While most of the month of August 2008 was spent planning, preparing and administering the 2008 Genea-Blogger Games (along with the help of my able "do-ers" Miriam Midkiff Robbins and Kathryn Doyle), the days and weeks did fly by quickly. And now that it is over, I wanted to offer up this summary opinion of what those games meant to me and possibly the greater family history and genealogy community.
While this seems the most obvious area from which all participants benenfitted, it is even more important than you might think. I've heard from several people that they never learned the proper way to perform certain tasks such as scanning or citing sources. And for those that have learned how to perform those tasks, many found new and more efficient ways of getting the job done. And, with all our posting and communication on the "how to" aspect of these tasks, as a group we've begun to build a set of "best practices" for genea-bloggers.
I know for me, participating in all the events has honed and sharpened my focus with my own genealogy research. While working on each task within an event, I was able to see the weaknesses in terms of my skills and my research. Now I can go back and tend to those areas that need improvement such as organizing my research and backing up data.
The presence of the GB Games both in the blogosphere and on Facebook, allowed those spectators new to either genealogy, blogging, and/or social networking to witness the types of skills needed to be a genea-blogger. The events also highlighted the fact that genealogy is not all boring dates and names, research and data entry. Genea-blogging offers many ways to get involved with like-minded people, share information, find cousins, discuss issues and more. Given some recent criticism about "stay at home" genealogists, I think it was important to show our community that one does not have to remain isolated by being a genea-blogger.
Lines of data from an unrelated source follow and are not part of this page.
-- ==== Sys2Proof/Machine/Pf.lean ====
section
/-!
DEFINITION. The PF register space as software reads and writes it (R361, R362, R366, R374, R375, R384, R397, R402, R409, R412,
R415): who may write what, and the registers that act.
-/

namespace Sys2Proof.Machine

/-! ### Reads -/

/-- A partition is fixed (R365): each owner field of the active table names it in every entry or in none, with one weight. -/
def State.fixedPart (s : State) (q : Nat) : Bool :=
  let es := List.range s.tst.len
  let same (f : Nat → Bool) : Bool := es.all f || es.all (fun e => !f e)
  ownerOffsets.all (fun o => same (fun e => ownerOf (s.tstByte 0x28000 e o) == some q)) &&
  es.all (fun e => bits (s.tstByte 0x28000 e (520 + q / 2)) (4 * (q % 2)) 4 ==
    bits (s.tstByte 0x28000 0 (520 + q / 2)) (4 * (q % 2)) 4)

/-- BOOT_STAT (R409). -/
def State.bootStat (s : State) : Nat :=
  let b := s.boot
  b2n s.locked * 2 ^ 63 + b2n b.minimal * 2 ^ 62 + b.failcnt * 2 ^ 58 + b2n b.slot * 2 ^ 57 + b.stage * 2 ^ 48 +
  b.lreason * 2 ^ 40 + b.lstage * 2 ^ 36 + b.detail.toNat

/-- TST_STAT (R366). -/
def State.tstStat (s : State) : Nat :=
  let t := s.tst
  t.cycles.toNat * 2 ^ 32 + t.errent * 2 ^ 24 + t.err * 2 ^ 16 + t.ent * 2 ^ 8 + t.len

/-- A register of a partition block (R374). -/
def State.partRead (s : State) (q r : Nat) : Nat :=
  if r = 0 then 0
  else if r = 8 then
    s.ncore q * 2 ^ 8 + b2n (s.fixedPart q) * 4 + bits (s.pfRaw (partReg q 8)).toNat 1 1 * 2 + b2n (decide (0 < s.ncore q))
  else if r = 0x50 then s.plogSize q
  else (s.pfRaw (partReg q r)).toNat

/-- A register of a core block (R348, R358). -/
def State.coreRead (s : State) (p r : Nat) : Nat :=
  let d := (s.coreAt p).dbg
  let dbg (x : Nat) : Nat := if s.debugOn (s.coreAt p).part.toNat then x else 0
  let halted := match (s.coreAt p).run with
    | .halted => if (s.coreAt p).quiesced then 1 else 0
    | .scanStopped 2 => 2
    | _ => 0
  let asked := match (s.coreAt p).run with
    | .halted => !(s.coreAt p).quiesced
    | _ => false
  if r = 0 then d.reqImg.toNat
  else if r = 8 then d.resImg.toNat
  else if r = 0x10 then b2n d.busy * 2 ^ 63 + d.result.toNat
  else if r = 0x28 then dbg (d.code.toNat * 2 ^ 52 + b2n (s.focus p).anyHeld * 16 + b2n d.quiescent * 8 + halted * 2 + b2n asked)
  else if r = 0x30 then dbg d.sel.toNat
  else if r = 0x38 then (s.focus p).dbgData.toNat
  else 0

/-- A register of a VF block (R375). -/
def State.vfRead (s : State) (v r : Nat) : Nat :=
  let x := (s.pfRaw (vfReg v r)).toNat
  if r = 0 then x % 2
  else if r = 8 then x + b2n (s.images.any (fun i => i.scan && i.vf.toNat == v)) * 2
  else if 0x80 ≤ r && r < 0x200 then (if r % 0x80 / 8 < s.pfBits (vfReg v 0x20) 0 5 then x else 0)
  else x

/-- A register of a Lorcy port block (R397). -/
def State.portRegRead (s : State) (p : Bool) (r : Nat) : Nat :=
  let x := s.port p
  if r = 0 then
    b2n x.up * 2 ^ 63 + b2n x.narrow * 2 ^ 62 + x.sp16.toNat * 2 ^ 48 + x.sp17.toNat * 2 ^ 40 + x.bad.toNat * 2 ^ 22 + x.retrains.toNat
  else if r = 8 then x.errth.toNat
  else if r = 0x10 then x.sel.toNat
  else (x.overs.toList.getD x.sel.toNat 0).toNat * 2 ^ 32 + (x.errs.toList.getD x.sel.toNat 0).toNat

/-- The value of a PF register (R361, R362). After a failed start only the region at 0 answers (R407). What a write-only register or
bit reads as the spec does not say: here 0 (log entry 101, DESIGN CHOICE). -/
def State.pfRead (s : State) (off : Nat) : W64 :=
  if s.boot.power == .failed && 0x100 ≤ off then 0
  else if off = 0x40 then BitVec.ofNat 64 s.bootStat
  else if off = 0x100 then BitVec.ofNat 64 (b2n s.tst.commit * 2 ^ 8 + s.tst.slen)
  else if off = 0x108 then BitVec.ofNat 64 s.tstStat
  else if off = 0x128 then 0
  else if off = 0x130 then BitVec.ofNat 64 (s.pfBits 0x130 63 1 * 2 ^ 63 + (256 - s.scrubq.length))
  else if 0x410 ≤ off && off < 0x430 then BitVec.ofNat 64 (s.portRegRead false (off - 0x410))
  else if 0x450 ≤ off && off < 0x470 then BitVec.ofNat 64 (s.portRegRead true (off - 0x450))
  else if 0x30000 ≤ off && off < 0x32000 then BitVec.ofNat 64 (s.partRead ((off - 0x30000) / 256) (off % 256))
  else if 0x40000 ≤ off && off < 0x44800 then BitVec.ofNat 64 (s.coreRead ((off - 0x40000) / 256) (off % 256))
  else if 0x80000 ≤ off && off < 0xC0000 then BitVec.ofNat 64 (s.vfRead ((off - 0x80000) / 512) (off % 512))
  else s.pfRaw off

/-- A read of the I3C port (R405): the region at 0, in which the telemetry registers lie; it answers nothing else. -/
def State.i3cRead (s : State) (off : Nat) : Option W64 := if off < 0x100 then some (s.pfRead off) else none

/-! ### Writes -/

/-- A register's RW field, bits [lo + n − 1 : lo], written. -/
def State.field (s : State) (off lo n : Nat) (v : W64) : State := s.setPfBits off lo n (bits v.toNat lo n)

/-- Bits that a write of 1 clears. -/
def State.w1c (s : State) (off lo n : Nat) (v : W64) : State :=
  s.setPfBits off lo n (bits (s.pfRaw off).toNat lo n &&& (2 ^ n - 1 - bits v.toNat lo n))

/-- A double of the shadow TST with its reserved bits zero (R363). -/
def tstMask (r : Nat) (v : Nat) : Nat :=
  let owners (x : Nat) : Nat := (List.range 8).foldl (fun y k => y + bits x (8 * k) 6 * 2 ^ (8 * k)) 0
  if r = 0 then v % 2 ^ 33
  else if r = 8 then v / 2 ^ 32 * 2 ^ 32 + v % 2 ^ 6
  else if r < 88 then owners v
  else if r < 96 then 0
  else if r < 520 then owners v
  else if r < 536 then v
  else 0

/-- No state of a VF exists: nothing queued, running, resident or saved (R375). -/
def State.vfClear (s : State) (v : BitVec 9) : Bool :=
  (s.vfCores v).isEmpty && s.tq.all (fun e => e.work.vf != v) && s.launches.all (fun l => l.vf != v) &&
  s.images.all (fun i => i.vf != v)

/-- PART written: the replay words are those of this moment (R329, R375). -/
def State.writePart (s : State) (v : Nat) (x : W64) : State :=
  if (!s.vfEn v && s.vfClear (BitVec.ofNat 9 v)) || s.vfStopped v then
    let s := s.field (vfReg v 0x10) 0 5 x
    let s := s.setPf (vfReg v 0x58) (s.pfRaw (vfReg v 0x50))
    (List.range 16).foldl (fun s i => s.setPf (vfReg v (0x180 + 8 * i)) (s.pfRaw (vfReg v (0x100 + 8 * i)))) s
  else s

/-- A register of a VF block written (R375, R411, R412). -/
def State.vfWrite (s : State) (v r : Nat) (x : W64) : State :=
  let o := vfReg v r
  let vf := BitVec.ofNat 9 v
  if r = 0 then
    let s := if s.locked && (v == 0 || s.feature 5) then s.field o 0 1 x else s
    let s := if bit x.toNat 1 then s.stopVf vf else s
    if bit x.toNat 2 then (if !s.vfStopped v then s.setPfBits (vfReg v 8) 56 8 2
      else ((s.importVf vf).setPfBits (vfReg v 8) 3 1 0).setPfBits (vfReg v 8) 56 8 0) else s
  else if r = 0x10 then s.writePart v x
  else if r = 0x18 then s.setPf o x
  else if r = 0x20 then s.setPfBits o 0 5 (min 16 (bits x.toNat 0 5))
  else if r = 0x28 then s.field o 0 16 x
  else if r = 0x30 || r = 0x38 || r = 0x40 || r = 0x48 || r = 0x60 || r = 0x70 then s.field o 0 48 x
  else if r = 0x68 then
    let s := ((s.field o 8 5 x).w1c o 2 1 x).field o 0 1 x
    if bit x.toNat 1 then s.swapDirty v else s
  else if 0x80 ≤ r && r < 0x100 && (r - 0x80) / 8 < s.pfBits (vfReg v 0x20) 0 5 then
    (s.field o 59 5 x).field o 0 48 x
  else s

/-- A register of a partition block written (R342, R345, R374). -/
def State.partWrite (s : State) (q r : Nat) (x : W64) : State :=
  let o := partReg q r
  if r = 0 then
    (if bit x.toNat 0 then
      (if s.tst.soft then s.setPfBits (partReg q 8) 1 1 1 else s.partitionReset q 0 0xFF 0 0) else s)
  else if r = 0x10 || r = 0x18 || r = 0x20 || r = 0x48 then s.field o 0 48 x
  else if r = 0x40 then s.field o 0 6 x
  else if r = 0x50 then s.setPfBits o 0 5 (min 20 (max 8 (bits x.toNat 0 5)))
  else if r = 0x60 then s.field o 0 32 x
  else if r = 0x68 then s.w1c o 0 32 x
  else s

/-- A register of a core block written at PL2 or PL3 (R348, R352, R357–R360). -/
def State.coreWrite (s : State) (p r : Nat) (x : W64) : State :=
  let img : Addr := BitVec.ofNat 48 x.toNat
  let go := bit x.toNat 56
  let run (o : Out) (s : State) : State := match o with
    | .next t => t
    | _ => s
  s.withCore p (fun s =>
    if r = 0 then (if go then run (execScanReqGo img s) s else s.upd (fun c => { c with dbg := { c.dbg with reqImg := img } }))
    else if r = 8 then (if go then run (execRestoreReqGo img s) s else s.upd (fun c => { c with dbg := { c.dbg with resImg := img } }))
    else if !s.debugOn s.part then s
    else if r = 0x20 then
      let s := if x.toNat % 4 = 1 then s.dbgHalt else if x.toNat % 4 = 2 then s.dbgScanHalt else s
      if bit x.toNat 2 then s.dbgResume else s
    else if r = 0x30 then s.upd (fun c => { c with dbg := { c.dbg with sel := x &&& 0xF0000000003FFFFF#64 } })
    else if r = 0x38 then s.dbgWrite x
    else s)

/-- A register of the debug block of physical core p is read (its value in `hostRd`) or written through JTAG (R358), where DBG_EN
allows (R357). -/
def State.jtag (s : State) (p r : Nat) (v : Option W64) : State :=
  if r < 0x20 || 0x38 < r then s else
  match v with
  | some x => s.viaJtag (s.coreWrite p r x)
  | none => { s with hostRd := if s.pfBits 0x150 32 1 = 1 then BitVec.ofNat 64 (s.coreRead p r) else 0 }

/-- A register of a Lorcy port block written (R397). -/
def State.portRegWrite (s : State) (p : Bool) (r : Nat) (x : W64) : State :=
  if r = 8 then
    let s := s.updPort p (fun y => { y with errth := x.setWidth 16 })
    if bit x.toNat 32 then s.retrain p else s
  else if r = 0x10 then s.updPort p (fun y => { y with sel := x.setWidth 5 })
  else s

/-- An accepted feature word written (R412). -/
def State.writeFacc (s : State) (off : Nat) (x : W64) : State :=
  if s.boot.stage = 8 && s.boot.power == .ready && !s.locked then s.setPf off (x &&& s.pfRaw (off - 0x20)) else s

/-- A PF register written by an agent of level lvl: 0 the host, 2 or 3 device code (R361). -/
def State.pfWrite (s : State) (lvl off : Nat) (x : W64) : State :=
  let dev := decide (2 ≤ lvl)
  if 0x20 ≤ off && off < 0x40 then s.writeFacc off x
  else if off = 0x40 then
    (if bit x.toNat 63 then (match execFeatureLock s with
      | .next t => t
      | _ => s) else s)
  else if off = 0xD0 || off = 0xD8 then (if dev then s.field off 0 32 x else s)
  else if off = 0x100 then
    (match (if bit x.toNat 8 then execTstCommit (x.setWidth 6) s else execTstCommitCancel s) with
    | .next t => if bit x.toNat 8 || s.tst.commit || !s.locked then t else { t with tst := { t.tst with slen := x.toNat % 64 } }
    | _ => s)
  else if off = 0x118 then s.field off 0 32 x
  else if off = 0x120 then s.w1c off 0 32 x
  else if off = 0x128 then (if dev then s.pushScrub x else s)
  else if off = 0x130 then s.w1c off 63 1 x
  else if off = 0x140 || off = 0x148 then s.field off 0 48 x
  else if off = 0x150 then (if lvl = 3 then s.field off 0 33 x else s)
  else if off = 0x400 then
    (if dev then
      let s := (s.field off 8 4 x).field off 0 4 x
      let s := if s.feature 2 then s.field off 62 2 x else s
      (s.checkPort false).checkPort true
    else s)
  else if 0x410 ≤ off && off < 0x430 then (if dev then s.portRegWrite false (off - 0x410) x else s)
  else if 0x450 ≤ off && off < 0x470 then (if dev then s.portRegWrite true (off - 0x450) x else s)
  else if 0x500 ≤ off && off < 0x520 then
    (if dev then
      (if bit x.toNat 63 then s.ethLoad ((off - 0x500) / 8) (bits x.toNat 0 48) else s.field off 0 48 x)
    else s)
  else if 0x20000 ≤ off && off < 0x28000 then
    (if s.tst.commit then s else s.setPf off (BitVec.ofNat 64 (tstMask (off % 1024) x.toNat)))
  else if 0x30000 ≤ off && off < 0x32000 then s.partWrite ((off - 0x30000) / 256) (off % 256) x
  else if 0x40000 ≤ off && off < 0x44800 then (if dev then s.coreWrite ((off - 0x40000) / 256) (off % 256) x else s)
  else if 0x80000 ≤ off && off < 0xC0000 then s.vfWrite ((off - 0x80000) / 512) (off % 512) x
  else s

/-- REGISTER_WRITE (R361, R407): an aligned 8-byte write of the host; a failed start answers no write. -/
def execRegisterWrite (off : BitVec 24) (val : W64) (s : State) : Out :=
  .next (if off.toNat % 8 ≠ 0 || s.boot.power == .off || s.boot.power == .failed then s else s.pfWrite 0 off.toNat val)

end Sys2Proof.Machine
end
The inception of the first Genea-Blogger Games has come at a time with the creation of the Genea-Blogger Group on Facebook. As the group rapidly adds members, we've seen the steady but strong building of an on-line community that has the potential to accomplish great things, both on-line and in-person.
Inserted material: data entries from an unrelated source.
/-- Opcode of the entry a transfer belongs to. -/
def State.cpOpc (s : State) (seq : W32) : Nat :=
  match (s.eng .cp).q.find? (fun y => y.seq == seq) with
  | some y => y.img.opc
  | none => 0

/-- A transfer of the focused core has completed: it leaves the list, and its entry is finished, or a CP.STAGE's takes its
cause (R254, R259). -/
def State.endXfer (s : State) (x : Xfer) : State :=
  let s := x.recvs.foldl (fun t r => t.retireRecv r) s
  let s := s.upd (fun c => { c with cp := { c.cp with xfers := c.cp.xfers.filter (fun y => y.id != x.id) } })
  let s := if s.cpOpc x.seq = 3 then s.updEntry .cp x.seq (fun y => { y with pend := y.pend.or x.pend })
    else s.finish .cp x.seq x.pend
  s.beginXfers

/-- TRANSFER_COMPLETE (R254). -/
def execTransferComplete (xid : Nat) (s : State) : Out :=
  .next (match s.xferAt xid with
    | some (p, x) => s.withCore p (fun s => if x.ended then s.whenLive (s.endXfer x) else s)
    | none => s)

/-- Entry a is earlier than entry b of one queue (R10). -/
def seqBefore (a b : W32) : Bool := decide (0 < (b - a).toNat) && decide ((b - a).toNat < 2 ^ 31)

/-- Every transfer issued before entry `seq` on a channel of a mask has completed (R257). -/
def State.drained (s : State) (mask : Nat) (seq : W32) : Bool :=
  s.core.cp.xfers.all (fun x => !(bit mask x.ch && seqBefore x.seq seq)) &&
  s.core.cp.colls.all (fun x => !(bit mask x.ch && seqBefore x.seq seq))

/-- CP.DRAIN starts (R257). -/
def State.startDrain (s : State) (_a : CpArgs) (x : Entry) : Option State := some (s.start .cp x .started)

/-- CP_DRAIN (R257). -/
def execCpDrain (a : CpArgs) (s : State) : Out := .next (s.starting .cp (fun s x => s.startDrain a x))

/-- The barrier of a CP.SIG (R253). -/
def sigBarrier (a : CpArgs) : Nat := gaddr (bits a.h12.toNat 0 12) (bits a.h12.toNat 12 4 * 2 ^ 32 + a.p0.toNat)

/-- CP.SIG starts (R257): its barrier is checked as R156 says. -/
def State.startSig (s : State) (a : CpArgs) (x : Entry) : Option State :=
  let ga := sigBarrier a
  if ga % 64 ≠ 0 then some (s.refuse .cp x (gaTrap .align ga))
  else match s.place .engine ga 64 with
    | .error t => some (s.refuse .cp x t)
    | .ok _ => some (s.start .cp x .started)

/-- CP_SIG (R257). -/
def execCpSig (a : CpArgs) (s : State) : Out := .next (s.starting .cp (fun s x => s.startSig a x))

/-- A started CP entry of an opcode that waits, where the engine may go on (R41). -/
def State.waitingCp (s : State) (opc : Nat) : List Entry :=
  if s.core.qstop || s.frozen then [] else
  (s.eng .cp).q.filter (fun x => x.phase == .started && x.img.opc == opc)

/-- CP_DRAIN_COMPLETE (R257). -/
def execCpDrainComplete (s : State) : Out :=
  .next (match (s.waitingCp 4).find? (fun x => s.drained (x.img.hw 14 % 256) x.seq) with
    | some x => s.finish .cp x.seq none
    | none => s)

/-- CP_SIG_ARRIVAL (R257). -/
def execCpSigArrival (s : State) : Out :=
  .next (match (s.waitingCp 6).find? (fun x => s.drained (2 ^ (x.img.hw 15 % 8)) x.seq) with
    | some x =>
      (match s.copyArrive x.seq (sigBarrier (CpArgs.ofImage x.img)) true with
      | some (t, e) => s.scrubGuard (t.finish .cp x.seq e)
      | none => s)
    | none => s)

/-! ### Static copy schedules (R76, R259) -/

/-- The transfer of a schedule entry (R76, R259). -/
def schedXfer (d : List W64) (x : Entry) (core : Nat) : Xfer :=
  let g (k : Nat) : Nat := (d.getD k 0).toNat
  { id := 0, core := core, seq := x.seq, ch := bits (g 0) 48 3, kind := .copy, stid := bits (g 0) 36 12, soff := bits (g 0) 0 36,
    rows := bits (g 2) 32 16, bytes := bits (g 2) 0 32, sp := bits (g 3) 0 32, dp := bits (g 3) 32 32, pattern := 0,
    pois := false, det := x.det, recvs := [Recv.new (bits (g 1) 36 12) (bits (g 1) 0 36)], bar := 0, sentArr := false,
    pend := none, begun := false }

/-- The entries of a stage among n entries from a global address on (R259). -/
def State.stageEntries (s : State) (x : Entry) (ga n stage : Nat) : Except Trap (List Xfer × State) :=
  match n with
  | 0 => .ok ([], s)
  | k + 1 =>
    match s.readDoubles .engine ga 4 with
    | .error t => .error t
    | .ok (d, s) =>
      match s.stageEntries x (ga + 32) k stage with
      | .error t => .error t
      | .ok (l, s) => .ok (if bits (d.getD 1 0).toNat 48 16 = stage then schedXfer d x s.cur :: l else l, s)

/-- What a CP.STAGE releases: nothing in a launch without a schedule. -/
def State.stageRelease (s : State) (x : Entry) : Except Trap (List Xfer × State) :=
  let sched := match s.core.work with
    | some r => (match s.launchInfo r.vf r.lid with
      | some l => l.sched.toNat
      | none => 0)
    | none => 0
  if sched = 0 then .ok ([], s) else
  match s.readDouble .engine sched with
  | .error t => .error t
  | .ok (h, s) => s.stageEntries x (sched + 32) (h.toNat % 2 ^ 16) s.core.cp.stage.toNat

/-- The first address of a released transfer that fails its check (R259, R142). -/
def State.xferBad (s : State) (x : Xfer) : Option Trap :=
  (List.range x.units).findSome? (fun u =>
    match s.runPlaces x.stid (x.srcRuns u), x.recvs.findSome? (fun r =>
      match s.runPlaces r.tid (x.dstRuns r u) with
      | .error t => some t
      | .ok _ => none) with
    | .error t, _ => some t
    | .ok _, t => t)

/-- CP.STAGE starts (R259): every address of what it releases is checked first. -/
def State.startStage (s : State) (_a : CpArgs) (x : Entry) : Option State :=
  match s.stageRelease x with
  | .error t => some (s.refuse .cp x t)
  | .ok (l, s1) =>
    match l.findSome? s1.xferBad with
    | some t => some (s1.refuse .cp x t)
    | none =>
      let s2 := s1.start .cp x .started
      let s3 := s2.upd (fun c => { c with cp := { c.cp with stage := c.cp.stage + 1 } })
      some (l.foldl (fun t y => t.addXfer y) s3).beginXfers

/-- CP_STAGE (R259). -/
def execCpStage (a : CpArgs) (s : State) : Out := .next (s.starting .cp (fun s x => s.startStage a x))

/-- CP_STAGE_COMPLETE (R259). -/
def execCpStageComplete (s : State) : Out :=
  .next (match (s.waitingCp 3).find? (fun x => s.core.cp.xfers.all (fun y => y.seq != x.seq)) with
    | some x => s.finish .cp x.seq none
    | none => s)

end Sys2Proof.Machine
end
To that end, many have been asking for other methods of connecting, including web conferencing, webcasts and even attending a conference in the flesh! Several die-hard genea-bloggers have begun to discuss the formation of a formal genea-bloggers society and all the benefits and responsibilities that go along with it. Look for more information in the coming weeks and months!
I've been involved in way too many groups, both real world and virtual, in which egos get involved, there is constant crisis, and many participants leave to lick their wounds. In the past year of involvement with the genea-blogger community, I've yet to encounter a situation in which someone was miffed, or angry or felt the need to lash out. That isn't to say that we aren't human and that it can't happen. Perhaps because many of us are researching families and ancestors who may have kept secrets, betrayed each other, caused great hurt to others - perhaps that is why we are a bit more sensitive to those possible problems and we are proactive about them. For me, in the genea-blogger community I am able to interact with people of different faiths, political views, opinions of issues and yet still understand that there is a base need to connect and try to find common ground to do so.